Both the line below containing "(t.modC fun c" and the line containing "c => .next (s.focus c)", along with every line between them, should be repeated exactly; no other line belongs in the answer.

-*-*-

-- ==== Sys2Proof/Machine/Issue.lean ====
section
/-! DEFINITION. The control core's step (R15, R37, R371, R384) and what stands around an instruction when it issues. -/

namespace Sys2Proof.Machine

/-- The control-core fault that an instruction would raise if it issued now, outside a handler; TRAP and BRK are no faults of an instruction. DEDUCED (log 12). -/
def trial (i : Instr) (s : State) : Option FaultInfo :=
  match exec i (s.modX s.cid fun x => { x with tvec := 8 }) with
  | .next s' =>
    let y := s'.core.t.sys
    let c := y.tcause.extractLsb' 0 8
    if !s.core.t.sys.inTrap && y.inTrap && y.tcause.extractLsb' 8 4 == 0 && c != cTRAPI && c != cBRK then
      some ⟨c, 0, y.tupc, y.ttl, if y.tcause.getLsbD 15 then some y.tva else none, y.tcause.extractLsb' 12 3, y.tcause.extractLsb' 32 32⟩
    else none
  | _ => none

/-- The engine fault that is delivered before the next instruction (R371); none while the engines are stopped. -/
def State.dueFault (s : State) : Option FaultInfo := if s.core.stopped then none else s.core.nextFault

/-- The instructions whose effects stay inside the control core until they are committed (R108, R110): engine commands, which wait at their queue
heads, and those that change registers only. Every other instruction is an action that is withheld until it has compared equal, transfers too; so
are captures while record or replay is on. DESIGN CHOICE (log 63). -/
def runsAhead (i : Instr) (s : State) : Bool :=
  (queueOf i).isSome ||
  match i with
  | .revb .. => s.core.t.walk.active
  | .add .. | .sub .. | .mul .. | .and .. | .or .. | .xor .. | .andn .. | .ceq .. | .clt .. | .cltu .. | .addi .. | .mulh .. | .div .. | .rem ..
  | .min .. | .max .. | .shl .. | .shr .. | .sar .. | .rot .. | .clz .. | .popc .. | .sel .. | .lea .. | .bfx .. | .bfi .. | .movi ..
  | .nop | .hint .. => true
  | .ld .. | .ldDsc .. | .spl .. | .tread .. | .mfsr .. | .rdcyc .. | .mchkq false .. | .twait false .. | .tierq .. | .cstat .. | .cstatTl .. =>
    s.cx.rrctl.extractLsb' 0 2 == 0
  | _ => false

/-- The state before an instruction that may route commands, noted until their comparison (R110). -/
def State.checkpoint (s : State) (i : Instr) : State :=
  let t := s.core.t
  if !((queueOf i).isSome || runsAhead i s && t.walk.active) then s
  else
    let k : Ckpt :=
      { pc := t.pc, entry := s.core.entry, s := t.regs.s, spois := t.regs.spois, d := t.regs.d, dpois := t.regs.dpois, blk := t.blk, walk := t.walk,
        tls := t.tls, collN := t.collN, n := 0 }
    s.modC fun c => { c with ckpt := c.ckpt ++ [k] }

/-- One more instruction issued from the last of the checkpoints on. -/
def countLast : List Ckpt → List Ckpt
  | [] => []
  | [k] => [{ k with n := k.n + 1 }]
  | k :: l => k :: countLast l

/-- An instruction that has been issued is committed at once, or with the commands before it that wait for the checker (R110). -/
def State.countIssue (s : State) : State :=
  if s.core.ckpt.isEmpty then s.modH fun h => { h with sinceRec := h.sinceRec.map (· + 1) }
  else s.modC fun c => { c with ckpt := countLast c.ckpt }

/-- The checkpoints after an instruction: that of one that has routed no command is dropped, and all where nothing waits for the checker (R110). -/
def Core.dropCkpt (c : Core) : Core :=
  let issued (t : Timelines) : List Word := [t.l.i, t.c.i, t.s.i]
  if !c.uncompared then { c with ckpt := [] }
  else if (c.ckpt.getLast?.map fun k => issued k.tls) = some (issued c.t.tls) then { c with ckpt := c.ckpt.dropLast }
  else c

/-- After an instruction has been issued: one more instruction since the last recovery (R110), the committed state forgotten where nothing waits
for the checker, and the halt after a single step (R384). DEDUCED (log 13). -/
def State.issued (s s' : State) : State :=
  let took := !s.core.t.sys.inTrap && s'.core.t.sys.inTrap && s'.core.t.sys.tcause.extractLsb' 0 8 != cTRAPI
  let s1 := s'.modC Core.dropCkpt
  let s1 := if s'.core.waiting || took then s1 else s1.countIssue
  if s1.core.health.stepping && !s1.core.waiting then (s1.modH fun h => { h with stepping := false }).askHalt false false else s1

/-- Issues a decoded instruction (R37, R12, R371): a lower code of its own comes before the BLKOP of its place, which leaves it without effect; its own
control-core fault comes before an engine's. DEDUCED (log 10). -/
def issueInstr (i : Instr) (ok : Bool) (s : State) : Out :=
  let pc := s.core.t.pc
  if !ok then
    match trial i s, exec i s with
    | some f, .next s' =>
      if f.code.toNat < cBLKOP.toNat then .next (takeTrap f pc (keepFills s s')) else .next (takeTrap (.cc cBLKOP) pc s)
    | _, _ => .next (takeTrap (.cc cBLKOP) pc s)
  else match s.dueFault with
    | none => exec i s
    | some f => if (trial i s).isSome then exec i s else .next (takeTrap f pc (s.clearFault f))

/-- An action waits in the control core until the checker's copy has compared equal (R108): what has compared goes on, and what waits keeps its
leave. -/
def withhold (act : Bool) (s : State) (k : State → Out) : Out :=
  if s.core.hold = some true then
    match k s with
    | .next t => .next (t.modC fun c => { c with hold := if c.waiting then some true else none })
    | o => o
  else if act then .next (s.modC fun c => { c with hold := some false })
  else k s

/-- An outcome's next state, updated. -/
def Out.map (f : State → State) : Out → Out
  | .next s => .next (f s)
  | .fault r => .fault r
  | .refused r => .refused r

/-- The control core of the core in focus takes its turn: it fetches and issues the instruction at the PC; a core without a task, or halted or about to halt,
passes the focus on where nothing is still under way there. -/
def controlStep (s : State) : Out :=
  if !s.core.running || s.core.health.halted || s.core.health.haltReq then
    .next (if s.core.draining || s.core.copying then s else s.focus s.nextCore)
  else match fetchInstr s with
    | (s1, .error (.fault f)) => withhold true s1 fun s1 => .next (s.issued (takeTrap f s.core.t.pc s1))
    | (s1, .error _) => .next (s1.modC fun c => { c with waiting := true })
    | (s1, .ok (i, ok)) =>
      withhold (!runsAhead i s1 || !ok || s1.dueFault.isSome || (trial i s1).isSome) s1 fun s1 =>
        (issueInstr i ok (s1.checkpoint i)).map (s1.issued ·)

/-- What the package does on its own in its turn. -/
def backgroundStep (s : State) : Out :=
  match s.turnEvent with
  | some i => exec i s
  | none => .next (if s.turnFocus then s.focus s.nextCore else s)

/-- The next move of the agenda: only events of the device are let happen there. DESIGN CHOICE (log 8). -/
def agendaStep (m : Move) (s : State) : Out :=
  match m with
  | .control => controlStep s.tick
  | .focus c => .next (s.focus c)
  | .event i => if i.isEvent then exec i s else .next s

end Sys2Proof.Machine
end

-*-*-

Exercise solution
    | .next t => .next (t.modC fun c => { c with hold := if c.waiting then some true else none })
    | o => o
  else if act then .next (s.modC fun c => { c with hold := some false })
  else k s

/-- An outcome's next state, updated. -/
def Out.map (f : State → State) : Out → Out
  | .next s => .next (f s)
  | .fault r => .fault r
  | .refused r => .refused r

/-- The control core of the core in focus takes its turn: it fetches and issues the instruction at the PC; a core without a task, or halted or about to halt,
passes the focus on where nothing is still under way there. -/
def controlStep (s : State) : Out :=
  if !s.core.running || s.core.health.halted || s.core.health.haltReq then
    .next (if s.core.draining || s.core.copying then s else s.focus s.nextCore)
  else match fetchInstr s with
    | (s1, .error (.fault f)) => withhold true s1 fun s1 => .next (s.issued (takeTrap f s.core.t.pc s1))
    | (s1, .error _) => .next (s1.modC fun c => { c with waiting := true })
    | (s1, .ok (i, ok)) =>
      withhold (!runsAhead i s1 || !ok || s1.dueFault.isSome || (trial i s1).isSome) s1 fun s1 =>
        (issueInstr i ok (s1.checkpoint i)).map (s1.issued ·)

/-- What the package does on its own in its turn. -/
def backgroundStep (s : State) : Out :=
  match s.turnEvent with
  | some i => exec i s
  | none => .next (if s.turnFocus then s.focus s.nextCore else s)

/-- The next move of the agenda: only events of the device are let happen there. DESIGN CHOICE (log 8). -/
def agendaStep (m : Move) (s : State) : Out :=
  match m with
  | .control => controlStep s.tick
  | .focus c => .next (s.focus c)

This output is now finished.